During the Q & A, I listened to like-minded students and scholars discuss their ache for representation in art history.

In 2016, Seph Rodney of HYPERALLERGIC interviewed Dr. Adriana Zavala, associate professor of art history and director of the Latino Studies program at Tufts University. At that time, Dr. Zavala, identified only six full professors of US Latino art history, and only one of them taught Chicano or Latino art full time. Meanwhile, she found that approximately 95 colleges and universities teach Latin American art history/ have field specialists in Latin American art history.

Carolyn E Herrera. Collage with excerpt from a May 3, 2019 journal entry. 2019.

I thought today that I would write about the information that I gleaned from my 2.5 hours of attendance of this symposium, but when I was reading my notes, I noticed that a day prior I wrote in my Moleskine: “A quick coffee & muffin before work. Feeling like I’m always behind, but I’m trying to be kinder to myself.”

I know I’m not the only P.O.C. or LatinX person who feels like they are always behind schedule. I feel like this is prevalent in our community as we compromise our finances, “free time”, personal lives, and mental health in order to “catch up” to reach historically white spaces.

I’ve been playing around with this feeling for a while. I am not comfortable complaining, but I will say it was validating to hear from other Latinx people describe their route as an up-hill battle to study and represent their culture in art history.

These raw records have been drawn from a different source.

/-- The instant a command carries. -/
def Instr.instant : Instr → Nat
  | .powerUp t _ _ _ _ => t
  | .resetAssert t => t
  | .resetRelease t _ _ => t
  | .supplyFall t _ => t
  | .vauxFall t => t
  | .supervisorRise t => t
  | .supervisorFall t => t
  | .vbusHvBelowPowerOn t => t
  | .extractAssert t => t
  | .extractRelease t => t
  | .enPinEdge t _ _ => t
  | .pfltEdge t _ => t
  | .trigEdge t _ => t
  | .comparatorEdge t _ _ => t
  | .wakeRetrainComplete t _ => t
  | .idleEntry t => t
  | .holdoverEntry t => t
  | .syncHoldoverExpired t => t
  | .syncReturn t _ => t
  | .syncRestored t => t
  | .timebaseLock t _ => t
  | .timebaseLockTimeout t => t
  | .timeWaitTimeout t => t
  | .loftIntegrityScan t => t
  | .calibrationCertificateLoad t => t
  | .identityAndKeyCheck t => t
  | .negWaitExpiry t => t
  | .stallCensus t => t
  | .preStartProbes t => t
  | .lawUnitSelfTest t _ _ => t
  | .loftTailRecovery t => t
  | .railProbe t _ => t
  | .windowSearch t _ _ => t
  | .sequenceSlotDelay t _ => t
  | .stopSlotDelay t _ => t
  | .hiccupTimeExpiry t _ => t
  | .railWarmStart t _ => t
  | .railSampleBoundary t _ _ => t
  | .lawJobDispatch t => t
  | .lawJobComplete t _ => t
  | .lawUnitHung t _ => t
  | .lawDeadlineTurnOff t _ => t
  | .balanceJobDispatch t => t
  | .balanceJobComplete t _ => t
  | .edgeFrameSend t _ _ => t
  | .edgeFrameDiscard t _ _ => t
  | .stopFrameSend t _ => t
  | .holdSend t _ => t
  | .epochBoundaryDecision t _ => t
  | .epochBoundary t _ => t
  | .drainEnd t _ => t
  | .shedProgress t _ => t
  | .telemReceive t _ _ => t
  | .telemTimeout t _ => t
  | .vinStale t => t
  | .probeAnswer t _ _ => t
  | .cfgAck t _ _ => t
  | .cfgNak t _ _ => t
  | .faultChange t _ _ => t
  | .censusAnswer t _ _ => t
  | .answerWindowExpiry t _ _ => t
  | .returnedFrameCheck t _ _ _ _ => t
  | .lossOfLock t _ => t
  | .laneTrainingPhase t _ _ => t
  | .trainingAttemptTimeout t _ => t
  | .lcpAbort t _ => t
  | .nop t _ _ _ _ => t
  | .setv t _ _ _ _ _ _ => t
  | .pstate t _ _ _ _ => t
  | .stepAhead t _ _ _ _ _ _ => t
  | .query t _ _ _ _ => t
  | .clralert t _ _ _ _ => t
  | .stepAheadMiss t _ => t
  | .episodeStart t _ => t
  | .episodeRenewal t _ => t
  | .episodeEnd t _ => t
  | .returnedEnergyUpdate t => t
  | .limitedIntervalCount t _ => t
  | .overcurrentTurnOff t _ => t
  | .railOverTemperature t _ => t
  | .overvoltage t _ => t
  | .undervoltage t _ => t
  | .gpcPersistence t _ => t
  | .crowbarRenewal t _ => t
  | .ringFreeze t => t
  | .lastFaultRecordWrite t => t
  | .archiveCopyWrite t => t
  | .protCaplRead t => t
  | .hvTick t _ _ => t
  | .hvTickLoss t => t
  | .hvTickResumed t => t
  | .inputRecordWritten t => t
  | .rampFullyOn t => t
  | .faultTimerTrip t => t
  | .rampTimeout t => t
  | .severeCurrentTrip t => t
  | .busOvTrip t => t
  | .busOvRearm t => t
  | .retryPeriodExpiry t => t
  | .retriesReset t => t
  | .ibcEnReleaseTimeout t => t
  | .gateOffConfirm t _ => t
  | .bleedStop t => t
  | .bleedTimeout t => t
  | .hswCtrlClear t => t
  | .hswCtrlBleed t => t
  | .meteringSample t _ _ _ => t
  | .lifetimeEnergyFlush t => t
  | .wearFlush t => t
  | .spareProbe t _ => t
  | .operatingTimeFlush t => t
  | .sarResult t _ _ => t
  | .pathCheck t _ _ => t
  | .sparePathSwitch t _ => t
  | .windowPublish t => t
  | .domainSnapshotTrigger t => t
  | .measSarctrlTrig t => t
  | .measSarctrlClrq t _ => t
  | .measQueueRead t _ => t
  | .splitReadLow t _ => t
  | .splitReadHigh t _ => t
  | .perfCtrlSnap t => t
  | .perfCtrlClrall t => t
  | .perfCtrlClrovf t => t
  | .perfCtrlWrite t => t
  | .perfSnapshotComplete t => t
  | .loftStepComplete t _ _ => t
  | .loftPortTimeout t => t
  | .loftPortRetry t _ => t
  | .eventRecordWritten t => t
  | .evtCtrlClear t => t
  | .logClearComplete t => t
  | .evtRdata0Read t => t
  | .evtLwdataRead t => t
  | .loftRdataRead t => t
  | .loftWdataWrite t _ => t
  | .loftWctlGo t => t
  | .loftWctlDiscard t => t
  | .loftProtWrite t _ => t
  | .linkTraining t _ _ => t
  | .helloSend t => t
  | .hello t _ _ => t
  | .rc t _ _ => t
  | .dcSend t => t
  | .dc t _ _ => t
  | .ackSend t => t
  | .ack t _ _ _ => t
  | .join t _ _ => t
  | .deltas t _ _ _ => t
  | .deltaResend t => t
  | .armedLoss t => t
  | .messageDueMissed t _ => t
  | .pfltPersistence t => t
  | .handover t _ => t
  | .handoverWaitExpiry t => t
  | .takenSend t => t
  | .taken t _ _ => t
  | .authorityCheck t => t
  | .ownerOffer t => t
  | .owner t _ _ => t
  | .timeSend t => t
  | .time t _ _ _ => t
  | .enum t _ _ _ _ => t
  | .settleExpiry t => t
  | .report t _ _ _ => t
  | .epochInterval t => t
  | .epoch t _ _ _ => t
  | .epochAdopt t => t
  | .ilv t _ _ _ _ => t
  | .snapshotPeriod t => t
  | .snap t _ _ _ => t
  | .alarmSend t => t
  | .alarm t _ _ _ _ _ => t
  | .domainLinkLoss t _ => t
  | .domCtrlSnap t => t
  | .domCtrlEpoch t => t
  | .domCtrlAlmclr t => t
  | .page t _ => t
  | .operation t _ => t
  | .onOffConfig t _ => t
  | .clearFaults t _ => t
  | .capability t _ => t
  | .voutMode t _ => t
  | .voutCommand t _ => t
  | .voutMax t _ => t
  | .voutMin t _ => t
  | .statusByte t _ => t
  | .statusWord t _ => t
  | .statusVout t _ => t
  | .statusIout t _ => t
  | .statusInput t _ => t
  | .statusTemperature t _ => t
  | .statusCml t _ => t
  | .statusMfrSpecific t _ => t
  | .readVin t _ => t
  | .readIin t _ => t
  | .readPin t _ => t
  | .readVout t _ => t
  | .readIout t _ => t
  | .readPout t _ => t
  | .readTemperature1 t _ => t
  | .readTemperature2 t _ => t
  | .readFrequency t _ => t
  | .pmbusRevision t _ => t
  | .mfrId t _ => t
  | .mfrModel t _ => t
  | .mfrRevision t _ => t
  | .mfrSerial t _ => t
  | .icDeviceId t _ => t
  | .icDeviceRev t _ => t
  | .unsupportedCommand t _ _ => t
  | .smbusAlertResponse t => t
  | .smbusClockLowTimeout t => t
  | .regAddr t _ => t
  | .regData t _ => t
  | .regWrite t _ => t
  | .regRead t _ => t
  | .regBurst t _ => t
  | .groupCommit t _ => t
  | .warm t _ => t
  | .login t _ => t
  | .passwordSet t _ => t
  | .challenge t _ => t
  | .challengeExpiry t => t
  | .response t _ => t
  | .logout t _ => t
  | .sessionIdleTimeout t => t
  | .accessStatus t _ => t
  | .accCtrlLock t => t
  | .accCtrlUnlock t => t
  | .installBegin t _ => t
  | .instData t _ => t
  | .installCommit t => t
  | .imageInstallComplete t => t
  | .installAbort t => t
  | .certificateInstall t => t
  | .registerWrite t _ _ => t
  | .errorConversion t _ _ => t
  | .vbusHvPowerOn t => t
  | .pairLinkLossOfLock t => t
  | .badReq t _ _ => t
  | .protectionWordProgrammed t => t

end Sys2Proof
end

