-- ==== Sys2Proof/Machine/Fields.lean ====
section
/-! DEFINITION. The address of every register (15_register_index.md, R452) and a reader for every field that software
writes, named as the manual names them: register, underscore, field. A reader takes a register map, so that the same
name reads the value in force (`act`) or the host's copy of it (`hold`). -/

namespace Sys2Proof.Machine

To educate myself I know I bargain my day-jobs, my personal relationships, and my mental health. I make these concessions because I find myself within every little bit of information that I glean. I want you and I, to agree that we need to be kinder to ourselves as we make these compromises. It’s not sustainable to feel like we are ‘behind’ or to compare ourselves to other people’s stories.